Dairy driving deforestation – Cadbury and Cathedral City exposed

| 13 October 2021
minute reading time
Is dairy really worth deforestation?

A common misconception is that soya-eating vegans are responsible for the destruction of rainforests. This couldn’t be further from the truth. Meat, fish, eggs and dairy are fuelling the destruction of the Amazon as the vast majority of soya grown there is used for animal feed.

Previously, the focus has been on meat. However, a new exposé, by the Bureau of Investigative Journalism (BIJ), Greenpeace Unearthed and ITV News reveals that UK farms supplying milk and dairy products for Cathedral City Cheddar, Anchor butter and Cadbury chocolate feed their cattle soya from a company accused of widespread deforestation in Brazil.

The list of foods linked to deforestation include: Cadbury’s chocolate, Cathedral City cheddar, Anchor butter, Country Life butter, Clover dairy spread, Davidstow cheddar, Arla’s Cravendale milk and Asda’s Farmers Milk.

We know that Britain’s leading supermarkets and fast food outlets are selling chicken fed on soya that has been linked to vast deforestation. This new exposé directly links British dairy products to the environmental devastation happening in Brazil’s Amazon and Cerrado regions. Both areas are critical for biodiversity and tackling the climate crisis.

The investigation uncovered how farms that sell milk to Cadbury, Saputo (the largest manufacturer of branded cheeses in the UK), and Arla (which makes Anchor Butter and supplies milk to Asda), source animal feed from companies buying Brazilian soya exported by the US grain giant Cargill. This company dominates the soya trade into the UK, controlling about 70 per cent of the market and shipping more than 100,000 tonnes of soya beans to the UK every year from the Cerrado region alone.

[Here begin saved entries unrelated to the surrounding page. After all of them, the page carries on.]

-- ==== Sys2Proof/Machine/InputEvents.lean ====
section
/-! DEFINITION. Keyboard and mouse events (43_input_events.md R241 to R254). -/

namespace Sys2Proof.Machine

/-- The state with `LINE_KBD` or `LINE_MOUSE` posted if the event posts. -/
def State.postIf (cond : Bool) (line : Nat) (s : State) : State := if cond then s.post line else s

/-- The I/O board after a key that is no pure modifier: `key_scan` and `KBD_READY` (43_input_events.md R241). -/
def IobRegs.takeKey (w : Half) (i : IobRegs) : IobRegs := { i.setKbdReady with keyScan := w }

/-- The I/O board after a mouse event with the raw deltas `raw` (43_input_events.md R250). -/
def IobRegs.takeMouse (x y : Nat) (raw : BitVec 2 × BitVec 2) (buttons : Nat) (i : IobRegs) : IobRegs :=
  { (i.latchButtons buttons).setMouseReady with
    mouseX := scaleMouse x
    mouseY := scaleMouse y
    mouseRawX := raw.1
    mouseRawY := raw.2 }

/-- The state after a key (43_input_events.md R241, R242, R246): a pure modifier changes nothing;
`pack` and `gate` are `PACK_MODS_ON_FKEYS` and `GATE_IOB_INTS`. -/
def State.pressKey {κ : Type} [DecidableEq κ] (fe : FrontEnd κ) (pack gate : Bool) (code : κ) (extra : Nat)
    (s : State) : State :=
  if fe.isModifier code then s
  else
    (s.withIob (s.iob.takeKey (keyScanWord fe pack code extra))).postIf
      (postsWhen gate (csrKbdIntEn s.iob.kbdCsr)) Config.lineKbd

/-- The state after a mouse event with the raw deltas `raw` (43_input_events.md R250, R254). -/
def State.moveMouse (raw : BitVec 2 × BitVec 2) (gate : Bool) (x y buttons : Nat) (s : State) : State :=
  (s.withIob (s.iob.takeMouse x y raw buttons)).postIf
    (postsWhen gate (csrMouseIntEn s.iob.kbdCsr)) Config.lineMouse

/-- KEY (43_input_events.md R241). -/
def execEvKey (code : KeyCode) (extra : Nat) (s : State) : Result :=
  .next ((s.pressKey Config.frontEnd Config.packModsOnFkeys Config.gateIobInts code extra).replying
    .nothing)

/-- MOUSE (43_input_events.md R250); the raw deltas are `MOUSE_RAW(dx, dy)` (R252). -/
def execEvMouse (x y : Nat) (dx dy : Int) (buttons : Nat) (s : State) : Result :=
  .next ((s.moveMouse (Config.frontEnd.mouseRaw dx dy) Config.gateIobInts x y buttons).replying
    .nothing)

end Sys2Proof.Machine
end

The British dairy industry used an estimated 360,000 tonnes of soya from countries including Brazil, Argentina and the US as animal feed in 2019. The poultry sector used even more! Kerry McCarthy, shadow minister for green transport and MP for Bristol East, said: “These revelations are yet more proof that overseas deforestation is deeply embedded in UK supply chains and in everyday supermarket products.”

 

Cruel and destructive

The dairy industry is also inherently cruel. Male dairy calves are considered useless to the industry and are separated from their mothers only hours after birth and disposed of. Viva! have filmed the shocking fate of male Cadbury calves. We witnessed a baby male calf callously shot in the head, his body (along with others) piled on the back of a trailer to be transported to the local hunt for hound food. Shooting them in the head is no longer allowed under Red Tractor guidelines and farms have until the end of the year to comply with the new rules. Around 60,000 calves end up in slaughterhouses though, which is equally as upsetting. This will be the fate of numerous Cadbury calves. Others may be sold into the cruel veal industry or slaughtered for pet food.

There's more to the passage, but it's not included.